* _Aim of the task_: Reproduce each entry below exactly, without omitting any.
※ ※ ※
/-- Takes one digit from a source byte (R377): the digit and the state after it; none where a digit is due and there is none. -/
def EditSt.take (st : EditSt) (b : Byte) : Option (Nat × EditSt) :=
  let hi := b.toNat / 16
  let lo := b.toNat % 16
  if st.low then
    if 9 < lo then none else some (lo, { st with low := false, src := st.src + 1 })
  else if 9 < hi then none
  else if lo < 10 then some (hi, { st with low := true })
  else some (hi, { st with src := st.src + 1, sgn := true, neg := lo % 2 == 1 })

/-- The byte a digit prints, and the state after it (R376). -/
def EditSt.digit (st : EditSt) (d : Nat) (start : Bool) : Byte × EditSt :=
  let printed := st.sig || d != 0
  (if printed then BitVec.ofNat 8 (0x30 + d) else st.fill,
   { st with sig := printed || start, nz := st.nz || d != 0 })

/-- The byte a text byte prints (R376). -/
def EditSt.text (st : EditSt) (b : Byte) : Byte :=
  if (if st.sgn && st.tail then st.neg else st.sig) then b else st.fill

/-- The walk over the pattern bytes of a chunk: effective and physical address of each, its old content, and the physical address
of its destination byte. -/
def State.editWalk (s : State) (c : Nat) (first : Option (Word × Nat)) (st : EditSt) (done : List (Nat × Byte)) (srcs : List Nat) :
    List (Word × Nat × Byte × Nat) → EditRes
  | [] => .ok s st [] srcs
  | (ea, pa, old, dst) :: t =>
    let p := overlaid done pa old
    if p = 1#8 ∨ p = 2#8 then
      if st.sgn then .trap s (trapAt 11 0x04 ea)
      else
        let r := s.editByte c first st.src
        match r.2 with
        | .error e => .trap r.1 e
        | .ok (m, b) =>
          if meetsRegister [m] then .undef 245
          else match st.take b with
          | none => .trap r.1 (trapAt 11 0x01 st.src)
          | some (d, st2) =>
            let o := st2.digit d (p == 2#8)
            let first := match first with | some f => some f | none => some (st.src, m.desc)
            match r.1.editWalk c first o.2 ((dst, o.1) :: done) (m.pa :: srcs) t with
            | .ok s st out srcs => .ok s st (o.1 :: out) srcs
            | x => x
    else
      let o : Byte × EditSt :=
        if p = 3#8 then (st.fill, { st with sig := false, nz := false, neg := false, sgn := false }) else (st.text p, st)
      match s.editWalk c first o.2 ((dst, o.1) :: done) srcs t with
      | .ok s st out srcs => .ok s st (o.1 :: out) srcs
      | x => x

/-- EDIT's state at the start of an execution: fresh, or taken from STAT.EDS and rt[9] (R358, R374). -/
def editStart (k : Core) (rs rt : Reg) : EditSt :=
  let w := k.reg rt
  let st := k.stat
  let fill : Byte := w.extractLsb' 0 8
  if k.rs then ⟨st.getLsbD 11, st.getLsbD 10, st.getLsbD 9, st.getLsbD 8, w.getLsbD 9, fill, w.getLsbD 8, k.pairHi rs⟩
  else ⟨false, false, false, false, false, fill, w.getLsbD 8, k.pairHi rs⟩

/-- STAT.EDS of a state (R375). -/
def EditSt.eds (st : EditSt) : Word :=
  BitVec.ofNat 32 ((if st.sig then 2048 else 0) + (if st.low then 1024 else 0) + (if st.nz then 512 else 0) +
    (if st.neg then 256 else 0))

/-- STAT with a value of EDS. -/
def Core.setEds (k : Core) (e : Word) : Core := k.srSet 0 ((k.stat &&& 0xFFFFF0FF#32) ||| e)

/-- rt at completion (R378). -/
def editResult (st : EditSt) : Word :=
  BitVec.ofNat 32 (st.fill.toNat + (if st.tail then 256 else 0) + (if st.nz then (if st.neg then 1024 else 2048) else 0))

/-- What a chunk of EDIT leaves in the core: pairs advanced, and its state (R371, R375, R378). -/
def editPut (st : EditSt) (rd rs rt : Reg) (n : Nat) (more : Bool) (k : Core) : Core :=
  let k := (k.setPair rs (pairOf (k.pairLo rs + BitVec.ofNat 32 n) st.src)).advanceFrom k rd n
  if more then (k.setReg rt ((k.reg rt &&& 0xFFFFFDFF#32) ||| (if st.sgn then 0x200#32 else 0))).setEds st.eds
  else (k.setReg rt (editResult st)).setEds 0

/-- A of the source bytes read, by their physical addresses: each line once (R389). -/
def sourceCost (disp : Bool) (srcs : List Nat) : Nat :=
  sumOf (fun l => loadWorst disp (typeAt (64 * l)) - 2) (srcs.map (· / 64)).eraseDups

/-- One chunk of EDIT. -/
def State.edit (s : State) (c : Nat) (rd rs rt : Reg) : Res :=
  let k := s.core c
  let count := k.pairHi rd
  let n := min 16 count.toNat
  let st := editStart k rs rt
  if n = 0 then .done s (upTo 12)
  else match s.judgeAll c [⟨k.pairLo rs, n, accLoad⟩] with
  | .error t => .trap s t
  | .ok pm =>
    let pat := pm.headD []
    if meetsRegister pat then .undef 245
    else
      let r := s.loadPieces c pat
      match r.2 with
      | .error t => .trap r.1 t
      | .ok l =>
        let s := r.1.mark false pat
        let eas := (natRange 0 n).map fun i => k.pairLo rs + BitVec.ofNat 32 i
        match s.judge c accStore (operand (k.pairLo rd).toNat n) none with
        | .error t =>
          -- the source's checks come before the destination's
          match s.editWalk c none st [] [] (eas.zip ((pasOf pat).zip (l.zip (List.replicate n (2 ^ 50))))) with
          | .trap s e => if e.vec = 11 then .trap s t else .trap s e
          | .undef r => .undef r
          | .ok s .. => .trap s t
        | .ok dst =>
          if meetsRegister dst then .undef 245
          else match s.editWalk c none st [] [] (eas.zip ((pasOf pat).zip (l.zip (pasOf dst)))) with
          | .trap s e => .trap s e
          | .undef r => .undef r
          | .ok s st out srcs =>
            let more := decide (n < count.toNat)
            if srcs.any fun p => (pasOf dst).contains p then .undef 374
            else
              let a := readCost (s.displaced c) [pat] + sourceCost (s.displaced c) srcs
              s.chunkCommit c dst out (upTo (chunkTime k 12 (2 * n) + a)) more (editPut st rd rs rt n more)

def execEdit (c : CoreId) (g : Guard) (rd rs rt : Reg) (s : State) : Host.Outcome State Fault Refusal :=
  s.runInstr c (.edit c g rd rs rt) g (firstEnc (oddPair rd) (oddPair rs)) true false (cc 1) fun s =>
    (s.edit c rd rs rt).late (chunkBound (s.core c) 12 32)

end Sys2Proof.Machine
end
※ ※ ※
* _Finished exercise_:
/-- Takes one digit from a source byte (R377): the digit and the state after it; none where a digit is due and there is none. -/
def EditSt.take (st : EditSt) (b : Byte) : Option (Nat × EditSt) :=
  let hi := b.toNat / 16
  let lo := b.toNat % 16
  if st.low then
    if 9 < lo then none else some (lo, { st with low := false, src := st.src + 1 })
  else if 9 < hi then none
  else if lo < 10 then some (hi, { st with low := true })
  else some (hi, { st with src := st.src + 1, sgn := true, neg := lo % 2 == 1 })

/-- The byte a digit prints, and the state after it (R376). -/
def EditSt.digit (st : EditSt) (d : Nat) (start : Bool) : Byte × EditSt :=
  let printed := st.sig || d != 0
  (if printed then BitVec.ofNat 8 (0x30 + d) else st.fill,
   { st with sig := printed || start, nz := st.nz || d != 0 })

/-- The byte a text byte prints (R376). -/
def EditSt.text (st : EditSt) (b : Byte) : Byte :=
  if (if st.sgn && st.tail then st.neg else st.sig) then b else st.fill

/-- The walk over the pattern bytes of a chunk: effective and physical address of each, its old content, and the physical address
of its destination byte. -/
def State.editWalk (s : State) (c : Nat) (first : Option (Word × Nat)) (st : EditSt) (done : List (Nat × Byte)) (srcs : List Nat) :
    List (Word × Nat × Byte × Nat) → EditRes
  | [] => .ok s st [] srcs
  | (ea, pa, old, dst) :: t =>
    let p := overlaid done pa old
    if p = 1#8 ∨ p = 2#8 then
      if st.sgn then .trap s (trapAt 11 0x04 ea)
      else
        let r := s.editByte c first st.src
        match r.2 with
        | .error e => .trap r.1 e
        | .ok (m, b) =>
          if meetsRegister [m] then .undef 245
          else match st.take b with
          | none => .trap r.1 (trapAt 11 0x01 st.src)
          | some (d, st2) =>
            let o := st2.digit d (p == 2#8)
            let first := match first with | some f => some f | none => some (st.src, m.desc)
            match r.1.editWalk c first o.2 ((dst, o.1) :: done) (m.pa :: srcs) t with
            | .ok s st out srcs => .ok s st (o.1 :: out) srcs
            | x => x
    else
      let o : Byte × EditSt :=
        if p = 3#8 then (st.fill, { st with sig := false, nz := false, neg := false, sgn := false }) else (st.text p, st)
      match s.editWalk c first o.2 ((dst, o.1) :: done) srcs t with
      | .ok s st out srcs => .ok s st (o.1 :: out) srcs
      | x => x

/-- EDIT's state at the start of an execution: fresh, or taken from STAT.EDS and rt[9] (R358, R374). -/
def editStart (k : Core) (rs rt : Reg) : EditSt :=
  let w := k.reg rt
  let st := k.stat
  let fill : Byte := w.extractLsb' 0 8
  if k.rs then ⟨st.getLsbD 11, st.getLsbD 10, st.getLsbD 9, st.getLsbD 8, w.getLsbD 9, fill, w.getLsbD 8, k.pairHi rs⟩
  else ⟨false, false, false, false, false, fill, w.getLsbD 8, k.pairHi rs⟩

/-- STAT.EDS of a state (R375). -/
def EditSt.eds (st : EditSt) : Word :=
  BitVec.ofNat 32 ((if st.sig then 2048 else 0) + (if st.low then 1024 else 0) + (if st.nz then 512 else 0) +
    (if st.neg then 256 else 0))

/-- STAT with a value of EDS. -/
def Core.setEds (k : Core) (e : Word) : Core := k.srSet 0 ((k.stat &&& 0xFFFFF0FF#32) ||| e)

/-- rt at completion (R378). -/
def editResult (st : EditSt) : Word :=
  BitVec.ofNat 32 (st.fill.toNat + (if st.tail then 256 else 0) + (if st.nz then (if st.neg then 1024 else 2048) else 0))

/-- What a chunk of EDIT leaves in the core: pairs advanced, and its state (R371, R375, R378). -/
def editPut (st : EditSt) (rd rs rt : Reg) (n : Nat) (more : Bool) (k : Core) : Core :=
  let k := (k.setPair rs (pairOf (k.pairLo rs + BitVec.ofNat 32 n) st.src)).advanceFrom k rd n
  if more then (k.setReg rt ((k.reg rt &&& 0xFFFFFDFF#32) ||| (if st.sgn then 0x200#32 else 0))).setEds st.eds
  else (k.setReg rt (editResult st)).setEds 0

/-- A of the source bytes read, by their physical addresses: each line once (R389). -/
def sourceCost (disp : Bool) (srcs : List Nat) : Nat :=
  sumOf (fun l => loadWorst disp (typeAt (64 * l)) - 2) (srcs.map (· / 64)).eraseDups

/-- One chunk of EDIT. -/
def State.edit (s : State) (c : Nat) (rd rs rt : Reg) : Res :=
  let k := s.core c
  let count := k.pairHi rd
  let n := min 16 count.toNat
  let st := editStart k rs rt
  if n = 0 then .done s (upTo 12)
  else match s.judgeAll c [⟨k.pairLo rs, n, accLoad⟩] with
  | .error t => .trap s t
  | .ok pm =>
    let pat := pm.headD []
    if meetsRegister pat then .undef 245
    else
      let r := s.loadPieces c pat
      match r.2 with
      | .error t => .trap r.1 t
      | .ok l =>
        let s := r.1.mark false pat
        let eas := (natRange 0 n).map fun i => k.pairLo rs + BitVec.ofNat 32 i
        match s.judge c accStore (operand (k.pairLo rd).toNat n) none with
        | .error t =>
          -- the source's checks come before the destination's
          match s.editWalk c none st [] [] (eas.zip ((pasOf pat).zip (l.zip (List.replicate n (2 ^ 50))))) with
          | .trap s e => if e.vec = 11 then .trap s t else .trap s e
          | .undef r => .undef r
          | .ok s .. => .trap s t
        | .ok dst =>
          if meetsRegister dst then .undef 245
          else match s.editWalk c none st [] [] (eas.zip ((pasOf pat).zip (l.zip (pasOf dst)))) with
          | .trap s e => .trap s e
          | .undef r => .undef r
          | .ok s st out srcs =>
            let more := decide (n < count.toNat)
            if srcs.any fun p => (pasOf dst).contains p then .undef 374
            else
              let a := readCost (s.displaced c) [pat] + sourceCost (s.displaced c) srcs
              s.chunkCommit c dst out (upTo (chunkTime k 12 (2 * n) + a)) more (editPut st rd rs rt n more)

def execEdit (c : CoreId) (g : Guard) (rd rs rt : Reg) (s : State) : Host.Outcome State Fault Refusal :=
  s.runInstr c (.edit c g rd rs rt) g (firstEnc (oddPair rd) (oddPair rs)) true false (cc 1) fun s =>
    (s.edit c rd rs rt).late (chunkBound (s.core c) 12 32)

end Sys2Proof.Machine
end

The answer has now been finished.